Small-town girl Marianne Fuchs spends her childhood dominated by her fiercely Irish-Catholic mother. Her mother decides what she wears, where she goes to school, what she majors in. Marianne decides it’s time for independence. This feminine Candide packs up her meager belongings and moves to Los Angeles. Not only is L.A. the center of excitement, both good and bad, it’s a long way from her mother. But life in L.A. is not all the media makes it out to be. For one thing, it’s expensive! She also discovers that it’s hard to meet people. And she doesn’t seem to fit in
anywhere. This sheltered young woman suffers from culture shock. She experiences a lot of ‘firsts’. She sees a porn film, she sees a naked man on stage, she gets HBO! After being immersed in sex she begins to think her mother is right; maybe Los Angeles is Sodom. She has a lot of adjusting to do.

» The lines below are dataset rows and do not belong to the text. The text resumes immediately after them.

-- ==== Sys2Proof/Config.lean ====
section
/-! DEFINITION. The parameters of the block (00_scope.md R5, R6): those fixed for one machine, the vocabulary of
the open parameter `ENV_MEM`, and the one free value, what an environment other than plain memory answers. -/

namespace Sys2Proof

/-- The flag policy and instruction subset, `POLICY` (00_scope.md R5). The third policy the
document names, `GB`, is recorded only and not instantiable (R4, R5, D1; log 11). -/
inductive Policy where
  /-- Zilog Z80, the reference configuration. -/
  | z80
  /-- Intel 8080. -/
  | i8080
deriving DecidableEq, Repr

/-- The reference configuration (00_scope.md R5). -/
def Config.referencePolicy : Policy := .z80

/-- `RESET_PC` (00_scope.md R6, 10_state.md R35). -/
def Config.resetPc : Word := 0x0000#16

/-- `RST_SPACING`, the distance between restart addresses (00_scope.md R6, 46 R182, D23). -/
def Config.rstSpacing : Nat := 8

/-- `MEM_SIZE`, bytes of memory under either policy (00_scope.md R6). -/
def Config.memSize : Nat := 65536

/-- What the environment attaches at an address: RAM, ROM, nothing, or a device (00_scope.md R6 `ENV_MEM`,
20_memory.md R50). -/
inductive MemKind where
  | ram | rom | hole | device
deriving DecidableEq, Repr

/-- `size` addresses from `base` on, modulo 65536, with the same thing attached. -/
structure Region where
  base : Word
  size : Nat
  kind : MemKind
deriving DecidableEq, Repr

/-- `ENV_MEM`: what is attached where (00_scope.md R6, 20_memory.md R50, D14; log 5). The first region that
holds an address counts; an address in none is RAM, so the default environment is the empty list. -/
abbrev Environment := List Region

/-- The default of `ENV_MEM`: 65536 bytes of RAM (00_scope.md R6, D14). -/
def Config.defaultEnvironment : Environment := []

/-- One transaction of the block's interfaces (00_scope.md R8), with the value that went over it. -/
inductive Machine.Access where
  | memRead (addr : Word) (v : Byte)
  | memWrite (addr : Word) (v : Byte)
  | ioRead (port : Byte) (v : Byte)
  | ioWrite (port : Byte) (v : Byte)
deriving DecidableEq, Repr

/-- FREE VALUE: what a read of a hole or a device gives, as a function of every access that holes and devices
have answered so far and of the address. Nothing constrains it: the spec leaves such an environment open
(20_memory.md R50, R55, D14; log 13). Every such access makes the list longer, so every read is free anew. -/
opaque Config.environmentByte : List Machine.Access → Word → Byte

/-- `IO_PORTS`, 8-bit ports of the I/O space (00_scope.md R6, D28). -/
def Config.ioPorts : Nat := 256

end Sys2Proof
end

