/-- A row of format `XY_OP` or `XY_OP_D` (R70). -/
inductive XyRow where
  | op (i : Instr)
  | opD (mk : Byte → Instr)

/-- The rows after DD or FD that have no second CB byte (R71, R80). -/
def xyRow (k : Index) (b1 : Byte) : Option XyRow :=
  match fieldX b1, fieldY b1, fieldZ b1 with
  | 0, 4, 3 => some (.op (.inc16 k.pair))
  | 0, 5, 3 => some (.op (.dec16 k.pair))
  | 0, 6, 4 => some (.opD fun d => .inc8 (k.ind d))
  | 0, 6, 5 => some (.opD fun d => .dec8 (k.ind d))
  | 0, _, 1 => if fieldQ b1 = 1 then some (.op (.add16 k.base (ssField (fieldP b1)))) else none
  | 2, y, 6 => some (.opD fun d => .alu (aluField y) (.loc (k.ind d)))
  | 3, 4, 1 => some (.op (.pop k.stack))
  | 3, 4, 3 => some (.op (.exSP k.base))
  | 3, 4, 5 => some (.op (.push k.stack))
  | _, _, _ => none

/-- Formats `XY_OP`, `XY_OP_D` and `XYCB_D_OP`, after the byte DD or FD (R70, R79). In the last the
displacement comes before the final opcode byte (R78). -/
def decodeXY (k : Index) : List Byte → Except Reject (Instr × List Byte)
  | [] => .error .truncated
  | b1 :: rest =>
    if b1 = 0xCB#8 then
      match rest with
      | d :: b3 :: r =>
        if fieldX b3 = 0 ∧ fieldZ b3 = 6 then .ok (.rot (rotField (fieldY b3)) (k.ind d), r)
        else .error (.unassignedXYCB k.byte b3)
      | _ => .error .truncated
    else
      match xyRow k b1, rest with
      | some (.op i), r => .ok (i, r)
      | some (.opD mk), d :: r => .ok (mk d, r)
      | some (.opD _), [] => .error .truncated
      | none, _ => .error (.unassignedXY k.byte b1)

/-- The instruction at the head of `bytes` under policy `p`, with the bytes after it (R79, R81). -/
def decode (p : Policy) (bytes : List Byte) : Except Reject (Instr × List Byte) :=
  match bytes with
  | [] => .error .noByte
  | b0 :: rest =>
    if p = .z80 ∧ b0 = 0xCB#8 then decodeCB rest
    else if p = .z80 ∧ b0 = 0xED#8 then decodeED rest
    else if p = .z80 ∧ b0 = 0xDD#8 then decodeXY .ix rest
    else if p = .z80 ∧ b0 = 0xFD#8 then decodeXY .iy rest
    else decodeOp b0 rest

/-- How many bytes the sequencer reads for the instruction that starts with `b0 b1`, whether or not a
row matches in the end (R79, R83); `b1` matters only after CB, ED, DD or FD under `Z80`. -/
def fetchLength (p : Policy) (b0 b1 : Byte) : Nat :=
  if p = .z80 ∧ (b0 = 0xCB#8 ∨ b0 = 0xED#8) then 2
  else if p = .z80 ∧ (b0 = 0xDD#8 ∨ b0 = 0xFD#8) then
    if b1 = 0xCB#8 then 4
    else
      match xyRow .ix b1 with
      | some (.opD _) => 3
      | _ => 2
  else
    match opRow b0 with
    | some (.opN _) => 2
    | some (.opNN _) => 3
    | _ => 1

Fortunately, life in Los Angeles is not all sex. She joins a softball team. She handles an unreasonable boss. And she finds love—or at least a severe case of ‘like’. Time and distance give her courage to tell her mother when she and her boyfriend move in together. The result isn’t what she’d like but at least she stood up to her mother, another ‘first’. She faces her future bravely—until she’s evicted from her apartment. She wanted adventure but she’s finding that most adventures are uncomfortable things–and that very little in life goes according to plan. When her
boyfriend suggests marriage, she hesitates. Is it the smart thing to do? Or is she replacing her mother with a husband?